Rather than post to a centralized content platform or engage in a feat of software engineering, creative and expressive individuals would often create documents in MS Word, save as html, and upload to one of the many ad-supported free web hosting platforms of the era (such as GeoCities, Angelfire, or Tripod). The more technically-inclined tinkerers might have added some <blink> tags, spiced up their pages with some animated gifs and hit counter widgets, or written some primitive javascript to do something like make the background change color, have text bounce around the page, or play a song. Of course, the code generated by Word and other WYSIWYG creation tools of the day was absolutely terrible, and the resulting web pages were filled with bugs. But none of that mattered! This sort of scrappy, low-fidelity burst of permissionless creativity sparked an excitement that pulled millions of people online. It expanded peoples’ imagination for what the internet could make possible and the expansive role it would undoubtedly play in our society.

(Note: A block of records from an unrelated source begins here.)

-- ==== Sys2Proof/Machine/Ctx.lean ====
section
/-! DEFINITION. A running context (spec/07_ralath_isa.md, spec/08_tiller_programs.md R251, R263, R268, R286 to R291): its identity, control
flow, traps, ends, completions, the issue of one instruction, grants, and space accesses. -/

namespace Sys2Proof.Machine

open Sys2Proof

/-- Put a context back. -/
def State.setCtx (s : State) (c : Nat) (x : Ctx) : State := s.onTlr fun t => { t with ctxs := put t.ctxs c x }

/-- CTXID of a context (Table 7-2): label, module index, tiller, context number. -/
def State.ctxId (s : State) (c : Nat) (x : Ctx) : Nat := x.label * 2 ^ 32 + s.me * 2 ^ 24 + x.tiller * 2 ^ 12 + c

/-- Address of a register of tiller n's window. -/
def tlrReg (n off : Nat) : Nat := 0x800000 + 0x4000 * n + off

/-! ## Tillers (R294, R295) -/

/-- The record of a tiller that nothing has changed. -/
def Tiller.blank : Tiller := { reduced := false, failed := false, ratio := 0, sig := [] }
def State.tiller (s : State) (n : Nat) : Tiller := (look s.tlr.tillers n).getD Tiller.blank
def State.setTiller (s : State) (n : Nat) (f : Tiller → Tiller) : State := s.onTlr fun t => { t with tillers := put t.tillers n (f (s.tiller n)) }

/-- Is a tiller disabled in TLR_DIS_LO or TLR_DIS_HI? -/
def State.tlrDis (s : State) (n : Nat) : Bool := if n < 64 then (s.reg 0x980018).testBit n else (s.reg 0x980020).testBit (n - 64)

/-- Is a tiller failed: disabled, or failed at start-up or run time? -/
def State.tlrBad (s : State) (n : Nat) : Bool := s.tlrDis n || (s.tiller n).failed

/-- The neighbour of a tiller: the next higher-numbered one, modulo 96, that is not failed; itself when it is not failed or none is left. -/
def State.tlrFor (s : State) (n : Nat) : Nat :=
  ((List.range 96).map fun i => (n + i) % 96).find? (fun k => !s.tlrBad k) |>.getD n

/-! ## Contexts as they start (R226, R228, R269, R272) -/

/-- The context words at start: SEED from CTXID[31:0], or 1, with HALF 0; K = 1, ORDER 0; the arguments. -/
def startWords (ctxid : Nat) (args : List Nat) : List (BitVec 64) :=
  let seed := if ctxid % 2 ^ 32 = 0 then 1 else ctxid % 2 ^ 32
  [0, 0, 0, 0, 0, BitVec.ofNat 64 seed, 1, 0, 0, 0, 0, 0, 0, 0, 0, 0] ++ (List.range 8).map fun i => BitVec.ofNat 64 ((args[i]?).getD 0)

/-- A context as it starts: registers, tiles, stacks and flags zero, the data bytes from scratch address 0 (R226, R269). -/
def freshCtx (q : Sheaf) (h tiller label : Nat) (ld : Option Nat) (portal desc member : Nat) (args : List Nat) (now : Nat) : Ctx :=
  let x : Ctx :=
    { s := List.replicate 32 0, a := List.replicate 16 0, p := List.replicate 8 0, v := List.replicate 16 0, t := List.replicate 4 Tile.zero,
      pc := imgEntry q.image, calls := [], loops := [], topk := ⟨1, []⟩, words := startWords 0 args, sheaf := h, tiller := tiller,
      resident := false, label := label, ld := ld, portal := portal, desc := desc, member := member, scratchLen := imgWindow q.image,
      scratch := [], ops := [], wait := .run, gateEnd := none, buf := [], bufSynd := 0, since := now, yielded := false, expired := false,
      late := none, ended := none }
  x.store 0 (imgBytes q.image)

/-- Space addresses of the hook ring, the producer word and the consumer word. -/
def State.hookBase (s : State) : Nat := (s.me * 2 ^ 14 + 0x3FFF) * 2 ^ 30
def State.prodAt (s : State) : Nat := s.hookBase + 32 * 4096
def State.consAt (s : State) : Nat := s.hookBase + 32 * 4096 + 8

/-- The context of the default policy sheaf: its code is the factory seed's and is not an image of the store; its window is the smallest one, and it waits
on the producer word (R195, R272; log entry 40). -/
def State.defaultPolicy (s : State) (c : Nat) : State :=
  let x := freshCtx ⟨1, [], none, [], false, []⟩ 0 (s.tlrFor (s.fld 0x980008 6 0)) 0 none s.me 0 0 [] s.now
  (s.setCtx c { x with words := startWords (s.ctxId c x) [s.hookBase, s.prodAt, s.consAt], scratchLen := 4096, wait := .gate s.prodAt 1 0 }).onTlr fun t =>
    { t with polCtx := some c }

/-! ## Control flow (R231, R257) -/

/-- The PC a signed target comes to: a target outside the 24 bits keeps a mark that lies outside every code. -/
def pcOf (k : Int) : Nat := if 0 ≤ k ∧ k < 2 ^ 24 then k.toNat else 2 ^ 24 + (k % 2 ^ 24).toNat

/-- The instruction after the one at e was reached in sequence: a loop that ends at e starts its next pass, or leaves the stack. The stack
holds start, end and passes left, the innermost first. -/
def seqFrom : List (Nat × Nat × Nat) → Nat → List (Nat × Nat × Nat) × Nat
  | [], e => ([], e + 1)
  | (a, b, n) :: t, e =>
    if b ≠ e then ((a, b, n) :: t, e + 1)
    else if n > 1 then ((a, b, n - 1) :: t, a)
    else seqFrom t e

/-- Go on after the instruction at e. -/
def Ctx.seq (x : Ctx) (e : Nat) : Ctx := { x with loops := (seqFrom x.loops e).1, pc := (seqFrom x.loops e).2 }

/-- Go on after the present instruction. -/
def Ctx.advance (x : Ctx) : Ctx := x.seq x.pc

/-- A branch: a loop that does not hold the target leaves the stack with those inside it. -/
def Ctx.jump (x : Ctx) (p : Nat) : Ctx :=
  { x with loops := (x.loops.reverse.takeWhile fun l => decide (l.1 ≤ p ∧ p ≤ l.2.1)).reverse, pc := p }

/-! ## Completion rings (R281, R286, R289) -/

/-- Registers of a ring in its LD's bank. -/
def rqReg (r off : Nat) : Nat := 0x990000 + 0x100 * r + off
def State.ringReg (s : State) (ld r off : Nat) : Nat := s.regB (1 + ld) (rqReg r off)

/-- A ring that nothing has used. -/
def Ring.blank : Ring :=
  { tail := 0, head := 0, asked := 0, fetched := [], err := false, waitCtx := false, cqHead := 0, cqTail := 0, phase := true, cqErr := false,
    cqWait := [], pend := 0, pendAt := 0, cancel := none }

/-- Ring r of an LD. -/
def State.ring (s : State) (ld r : Nat) : Ring := (look s.tlr.rings (ld * 4 + r)).getD Ring.blank
def State.setRing (s : State) (ld r : Nat) (f : Ring → Ring) : State :=
  s.onTlr fun t => { t with rings := put t.rings (ld * 4 + r) (f (s.ring ld r)) }

/-- Entries of the command ring and the completion ring. -/
def State.rqSize (s : State) (ld r : Nat) : Nat := 2 ^ (s.ringReg ld r 8 % 32)
def State.cqSize (s : State) (ld r : Nat) : Nat := 2 ^ (s.ringReg ld r 0x28 % 32)

/-- May a completion be written: the ring is enabled, not stopped and not full. -/
def State.cqOpen (s : State) (ld r : Nat) : Bool :=
  (s.ringReg ld r 0x28).testBit 63 && !(s.ring ld r).cqErr && ((s.ring ld r).cqTail + 1) % s.cqSize ld r != (s.ring ld r).cqHead

/-- The vector of a completion ring is sent and its pending count cleared (R289). -/
def State.cqFire (s : State) (ld r : Nat) : State :=
  (s.msix ld (bits (s.ringReg ld r 0x28) 52 48)).setRing ld r fun q => { q with pend := 0, pendAt := 0 }

/-- Count a completion with CI (R289). -/
def State.cqCount (s : State) (ld r : Nat) : State :=
  let s := s.setRing ld r fun q => { q with pend := q.pend + 1, pendAt := if q.pend = 0 then s.now else q.pendAt }
  if (s.ring ld r).pend ≥ bits (s.ringReg ld r 0x28) 47 40 then s.cqFire ld r else s

/-- A ring stops on the no-lease path (R281). -/
def State.ringStop (s : State) (ld : Nat) : State := s.postFor [ld] 0x0807 []

/-- A ring address decoded: the LD needs both rights on its extent (R281). -/
def State.ringHedge (s : State) (ld hpa : Nat) : Option (Nat × Nat) := if (s.hedge ld hpa 0).isSome then s.hedge ld hpa 1 else none

/-- Write a completion record at TAIL as a write of the LD, with the phase of this pass (R281, R286). -/
def State.cqWrite (s : State) (ld r : Nat) (d : Bytes) (ci : Bool) : State :=
  let q := s.ring ld r
  let d := d.set 6 (BitVec.ofNat 8 (r + if q.phase then 128 else 0))
  let hpa := s.ringReg ld r 0x20 / 4096 * 4096 + 64 * q.cqTail
  match s.ringHedge ld hpa with
  | none => ((s.noLease ld hpa true).ringStop ld).setRing ld r fun q => { q with cqErr := true }
  | some (label, sa) =>
    let t := (q.cqTail + 1) % s.cqSize ld r
    let s := s.setRing ld r fun q => { q with cqTail := t, phase := if t = 0 then !q.phase else q.phase }
    let s := s.accept (.ring ld r q.cqTail) .wr sa label 4096 .invalid fullMask d
    if ci then s.cqCount ld r else s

MS Word 97 file menu showing 'save as html'

Since then, ‘web development’ became professionalized as a field of software engineering, and centralized platforms emerged and grew into some of the largest and most valuable companies on earth. There are well-paved paths for how to build applications on the internet, and the technical infrastructure now exists to create services that scale to millions or even billions of users. While these represent transformative innovations that largely improve our quality of life, some of the spirit of scrappy innovation has been lost. 

Generative AI, however, is creating a new inflection point for the growth of creativity online. Over the past year or so, there has emerged a plethora of tools that streamline the speed and ease of creation for developers and even allow non-coders to build some pretty compelling applications. Tools such as v0, bolt.new, and replit have some pretty impressive capabilities out of the box, and the pace of adoption for the Cursor IDE is unprecedented. Even as an experienced developer, the ability to easily and quickly work with libraries, languages, and systems with which you have no prior familiarity is pretty amazing, and it expands the scope of what you can achieve while lowering the activation energy of getting started. For example, while I’m an experienced programmer when it comes to automation, analytics, and data, my front-end skills are lacking, and I have zero experience with voice or telephony. Using Cursor, I recently built an interactive, visually pleasing math app for my 8 year old and created a voice-based AI agent for personal use, complete with Twilio and Google Drive integrations. AI coding tools are still early, and I can’t imagine building those apps without knowing how to code and understanding/editing what the AI is writing, but it’s easy to paint a picture of how such technologies will improve.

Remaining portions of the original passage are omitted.